Ensaio de Imunoabsorção Enzimática – ELISA

O Ensaio de Imunoabsorção Enzimática ou também chamado Ensaio Imunoabsorvente ligado à Enzima (ELISA, do inglês Enzyme-linked Immunosorbent Assay) é um teste imunológico da quantificação de antígeno ou anticorpo proporcional à concentração destes. Devido a especialidade dos anticorpos, o teste apresenta sensibilidade e especificidade alta.

O teste é capaz de detectar pequenas concentrações de antígenos ou anticorpos presentes no soro de um paciente. Sua metodologia apresenta quatro variações distintas: ELISA direto, indireto, sanduíche e ELISA competitivo.
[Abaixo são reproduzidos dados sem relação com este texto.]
/-! ## `setCore` -/

@[simp] theorem setCore_pending (s : State) (c : CoreId) (x : CoreState) : (setCore s c x).pending = s.pending := (rfl)
@[simp] theorem setCore_freeCount (s : State) (c : CoreId) (x : CoreState) : (setCore s c x).freeCount = s.freeCount := (rfl)
@[simp] theorem setCore_mem (s : State) (c : CoreId) (x : CoreState) : (setCore s c x).mem = s.mem := (rfl)
@[simp] theorem setCore_regs (s : State) (c : CoreId) (x : CoreState) : (setCore s c x).regs = s.regs := (rfl)
@[simp] theorem setCore_clk (s : State) (c : CoreId) (x : CoreState) : (setCore s c x).clk = s.clk := (rfl)
@[simp] theorem setCore_pwr (s : State) (c : CoreId) (x : CoreState) : (setCore s c x).pwr = s.pwr := (rfl)
@[simp] theorem setCore_dep (s : State) (c : CoreId) (x : CoreState) : (setCore s c x).dep = s.dep := (rfl)
@[simp] theorem setCore_jnl (s : State) (c : CoreId) (x : CoreState) : (setCore s c x).jnl = s.jnl := (rfl)
@[simp] theorem setCore_port (s : State) (c : CoreId) (x : CoreState) : (setCore s c x).port = s.port := (rfl)
@[simp] theorem setCore_arrays (s : State) (c : CoreId) (x : CoreState) : (setCore s c x).arrays = s.arrays := (rfl)
@[simp] theorem setCore_adits (s : State) (c : CoreId) (x : CoreState) : (setCore s c x).adits = s.adits := (rfl)
@[simp] theorem setCore_hoists (s : State) (c : CoreId) (x : CoreState) : (setCore s c x).hoists = s.hoists := (rfl)
@[simp] theorem setCore_scatters (s : State) (c : CoreId) (x : CoreState) : (setCore s c x).scatters = s.scatters := (rfl)
@[simp] theorem setCore_assays (s : State) (c : CoreId) (x : CoreState) : (setCore s c x).assays = s.assays := (rfl)
@[simp] theorem setCore_chans (s : State) (c : CoreId) (x : CoreState) : (setCore s c x).chans = s.chans := (rfl)
@[simp] theorem setCore_links (s : State) (c : CoreId) (x : CoreState) : (setCore s c x).links = s.links := (rfl)
@[simp] theorem setCore_chutes (s : State) (c : CoreId) (x : CoreState) : (setCore s c x).chutes = s.chutes := (rfl)
@[simp] theorem setCore_hops (s : State) (c : CoreId) (x : CoreState) : (setCore s c x).hops = s.hops := (rfl)
@[simp] theorem setCore_counters (s : State) (c : CoreId) (x : CoreState) : (setCore s c x).counters = s.counters := (rfl)
@[simp] theorem setCore_cals (s : State) (c : CoreId) (x : CoreState) : (setCore s c x).cals = s.cals := (rfl)

/-! ## `setSlot` -/

@[simp] theorem setSlot_pending (s : State) (t : SlotId) (x : TaskSlot) : (setSlot s t x).pending = s.pending := (rfl)
@[simp] theorem setSlot_freeCount (s : State) (t : SlotId) (x : TaskSlot) : (setSlot s t x).freeCount = s.freeCount := (rfl)
@[simp] theorem setSlot_mem (s : State) (t : SlotId) (x : TaskSlot) : (setSlot s t x).mem = s.mem := (rfl)
@[simp] theorem setSlot_regs (s : State) (t : SlotId) (x : TaskSlot) : (setSlot s t x).regs = s.regs := (rfl)
@[simp] theorem setSlot_clk (s : State) (t : SlotId) (x : TaskSlot) : (setSlot s t x).clk = s.clk := (rfl)
@[simp] theorem setSlot_pwr (s : State) (t : SlotId) (x : TaskSlot) : (setSlot s t x).pwr = s.pwr := (rfl)
@[simp] theorem setSlot_dep (s : State) (t : SlotId) (x : TaskSlot) : (setSlot s t x).dep = s.dep := (rfl)
@[simp] theorem setSlot_jnl (s : State) (t : SlotId) (x : TaskSlot) : (setSlot s t x).jnl = s.jnl := (rfl)
@[simp] theorem setSlot_port (s : State) (t : SlotId) (x : TaskSlot) : (setSlot s t x).port = s.port := (rfl)
@[simp] theorem setSlot_arrays (s : State) (t : SlotId) (x : TaskSlot) : (setSlot s t x).arrays = s.arrays := (rfl)
@[simp] theorem setSlot_adits (s : State) (t : SlotId) (x : TaskSlot) : (setSlot s t x).adits = s.adits := (rfl)
@[simp] theorem setSlot_hoists (s : State) (t : SlotId) (x : TaskSlot) : (setSlot s t x).hoists = s.hoists := (rfl)
@[simp] theorem setSlot_scatters (s : State) (t : SlotId) (x : TaskSlot) : (setSlot s t x).scatters = s.scatters := (rfl)
@[simp] theorem setSlot_assays (s : State) (t : SlotId) (x : TaskSlot) : (setSlot s t x).assays = s.assays := (rfl)
@[simp] theorem setSlot_chans (s : State) (t : SlotId) (x : TaskSlot) : (setSlot s t x).chans = s.chans := (rfl)
@[simp] theorem setSlot_links (s : State) (t : SlotId) (x : TaskSlot) : (setSlot s t x).links = s.links := (rfl)
@[simp] theorem setSlot_chutes (s : State) (t : SlotId) (x : TaskSlot) : (setSlot s t x).chutes = s.chutes := (rfl)
@[simp] theorem setSlot_hops (s : State) (t : SlotId) (x : TaskSlot) : (setSlot s t x).hops = s.hops := (rfl)
@[simp] theorem setSlot_counters (s : State) (t : SlotId) (x : TaskSlot) : (setSlot s t x).counters = s.counters := (rfl)
@[simp] theorem setSlot_cals (s : State) (t : SlotId) (x : TaskSlot) : (setSlot s t x).cals = s.cals := (rfl)

/-! ## `setAdit` -/

@[simp] theorem setAdit_pending (s : State) (u : AditId) (x : AditState) : (setAdit s u x).pending = s.pending := (rfl)
@[simp] theorem setAdit_freeCount (s : State) (u : AditId) (x : AditState) : (setAdit s u x).freeCount = s.freeCount := (rfl)
@[simp] theorem setAdit_mem (s : State) (u : AditId) (x : AditState) : (setAdit s u x).mem = s.mem := (rfl)
@[simp] theorem setAdit_regs (s : State) (u : AditId) (x : AditState) : (setAdit s u x).regs = s.regs := (rfl)
@[simp] theorem setAdit_clk (s : State) (u : AditId) (x : AditState) : (setAdit s u x).clk = s.clk := (rfl)
@[simp] theorem setAdit_pwr (s : State) (u : AditId) (x : AditState) : (setAdit s u x).pwr = s.pwr := (rfl)
@[simp] theorem setAdit_dep (s : State) (u : AditId) (x : AditState) : (setAdit s u x).dep = s.dep := (rfl)
@[simp] theorem setAdit_jnl (s : State) (u : AditId) (x : AditState) : (setAdit s u x).jnl = s.jnl := (rfl)
@[simp] theorem setAdit_port (s : State) (u : AditId) (x : AditState) : (setAdit s u x).port = s.port := (rfl)
@[simp] theorem setAdit_arrays (s : State) (u : AditId) (x : AditState) : (setAdit s u x).arrays = s.arrays := (rfl)
@[simp] theorem setAdit_cores (s : State) (u : AditId) (x : AditState) : (setAdit s u x).cores = s.cores := (rfl)
@[simp] theorem setAdit_hoists (s : State) (u : AditId) (x : AditState) : (setAdit s u x).hoists = s.hoists := (rfl)
@[simp] theorem setAdit_scatters (s : State) (u : AditId) (x : AditState) : (setAdit s u x).scatters = s.scatters := (rfl)
@[simp] theorem setAdit_assays (s : State) (u : AditId) (x : AditState) : (setAdit s u x).assays = s.assays := (rfl)
@[simp] theorem setAdit_chans (s : State) (u : AditId) (x : AditState) : (setAdit s u x).chans = s.chans := (rfl)
@[simp] theorem setAdit_links (s : State) (u : AditId) (x : AditState) : (setAdit s u x).links = s.links := (rfl)
@[simp] theorem setAdit_chutes (s : State) (u : AditId) (x : AditState) : (setAdit s u x).chutes = s.chutes := (rfl)
@[simp] theorem setAdit_hops (s : State) (u : AditId) (x : AditState) : (setAdit s u x).hops = s.hops := (rfl)
@[simp] theorem setAdit_counters (s : State) (u : AditId) (x : AditState) : (setAdit s u x).counters = s.counters := (rfl)
@[simp] theorem setAdit_cals (s : State) (u : AditId) (x : AditState) : (setAdit s u x).cals = s.cals := (rfl)

/-! ## `setQueue` -/

@[simp] theorem setQueue_pending (s : State) (q : QueueId) (x : HoistQueue) : (setQueue s q x).pending = s.pending := (rfl)
@[simp] theorem setQueue_freeCount (s : State) (q : QueueId) (x : HoistQueue) : (setQueue s q x).freeCount = s.freeCount := (rfl)
@[simp] theorem setQueue_mem (s : State) (q : QueueId) (x : HoistQueue) : (setQueue s q x).mem = s.mem := (rfl)
@[simp] theorem setQueue_regs (s : State) (q : QueueId) (x : HoistQueue) : (setQueue s q x).regs = s.regs := (rfl)
@[simp] theorem setQueue_clk (s : State) (q : QueueId) (x : HoistQueue) : (setQueue s q x).clk = s.clk := (rfl)
@[simp] theorem setQueue_pwr (s : State) (q : QueueId) (x : HoistQueue) : (setQueue s q x).pwr = s.pwr := (rfl)
@[simp] theorem setQueue_dep (s : State) (q : QueueId) (x : HoistQueue) : (setQueue s q x).dep = s.dep := (rfl)
@[simp] theorem setQueue_jnl (s : State) (q : QueueId) (x : HoistQueue) : (setQueue s q x).jnl = s.jnl := (rfl)
@[simp] theorem setQueue_port (s : State) (q : QueueId) (x : HoistQueue) : (setQueue s q x).port = s.port := (rfl)
@[simp] theorem setQueue_arrays (s : State) (q : QueueId) (x : HoistQueue) : (setQueue s q x).arrays = s.arrays := (rfl)
@[simp] theorem setQueue_cores (s : State) (q : QueueId) (x : HoistQueue) : (setQueue s q x).cores = s.cores := (rfl)
@[simp] theorem setQueue_adits (s : State) (q : QueueId) (x : HoistQueue) : (setQueue s q x).adits = s.adits := (rfl)
@[simp] theorem setQueue_scatters (s : State) (q : QueueId) (x : HoistQueue) : (setQueue s q x).scatters = s.scatters := (rfl)
@[simp] theorem setQueue_assays (s : State) (q : QueueId) (x : HoistQueue) : (setQueue s q x).assays = s.assays := (rfl)
@[simp] theorem setQueue_chans (s : State) (q : QueueId) (x : HoistQueue) : (setQueue s q x).chans = s.chans := (rfl)
@[simp] theorem setQueue_links (s : State) (q : QueueId) (x : HoistQueue) : (setQueue s q x).links = s.links := (rfl)
@[simp] theorem setQueue_chutes (s : State) (q : QueueId) (x : HoistQueue) : (setQueue s q x).chutes = s.chutes := (rfl)
@[simp] theorem setQueue_hops (s : State) (q : QueueId) (x : HoistQueue) : (setQueue s q x).hops = s.hops := (rfl)
@[simp] theorem setQueue_counters (s : State) (q : QueueId) (x : HoistQueue) : (setQueue s q x).counters = s.counters := (rfl)
@[simp] theorem setQueue_cals (s : State) (q : QueueId) (x : HoistQueue) : (setQueue s q x).cals = s.cals := (rfl)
1. ELISA Direto: Considerado o mais simples dos quatro métodos, neste, o antígeno é inicialmente imobilizado na placa, em seguida, acrescenta-se um anticorpo primário ligado à uma enzima e  um substrato cromogênico responsável por gerar a densidade colorimétrica da reação. Essa técnica é bastante utilizada para os testes de gravidez na detecção do β-HCG.
2. ELISA indireto: Nesta técnica, utilizar-se-á um anticorpo primário e outro secundário. A amostra será preparada com o anticorpo primário. Em seguida, introduz-se o antígeno que ligar-se-á ao anticorpo. Próxima etapa, faz-se uma lavagem para retirada de antígenos que não formaram ligação. Após este processo, introduz-se o anticorpo secundário que, conseguintemente, liga-se ao anticorpo primário. Esse método aumenta a especificidade do teste uma vez que remove da amostra possíveis interferentes. Técnica utilizada para diagnóstico da Doença de Chagas.
3. ELISA sanduiche: Nesta técnica, inicia-se com a ligação dos anticorpos de captura à placa de teste seguida da introdução da amostra. Os antígenos específicos a serem detectados na reação ligam-se aos anticorpos de captura inicialmente imobilizados na placa. Segue-se a uma lavagem para remover os não ligantes. Em seguida, os anticorpos conjugados a enzima são inseridos evitando dessa forma que não se sobreponham aos epítopos. Estes segundos anticorpos necessitam, também, serem lavados para remoção daqueles que não ligaram. Essa técnica é utilizada para o teste de terceira geração para detecção do HIV.
4. ELISA competitivo: nesse método, um antígeno marcado compete com o antígeno da amostra pelos sítios de ligação do anticorpo. Por conseguinte, quanto menor a concentração de antígeno na amostra, maior serão as ligações do antígeno marcado ao anticorpo, gerando um sinal de detecção mais forte. Destarte, a detecção de concentração de antígeno na amostra, diferentemente dos outros métodos, será inversamente proporcional, uma vez que ambos os antígenos irão competir pelos mesmos sítios de ligação, aquele que apresentar maior concentração no meio favorecerá essas ligações. Pode ser utilizado para identificar marcadores sorológicos das hepatites A (anti-HAV) e B (anti-HBc e anti-HBe).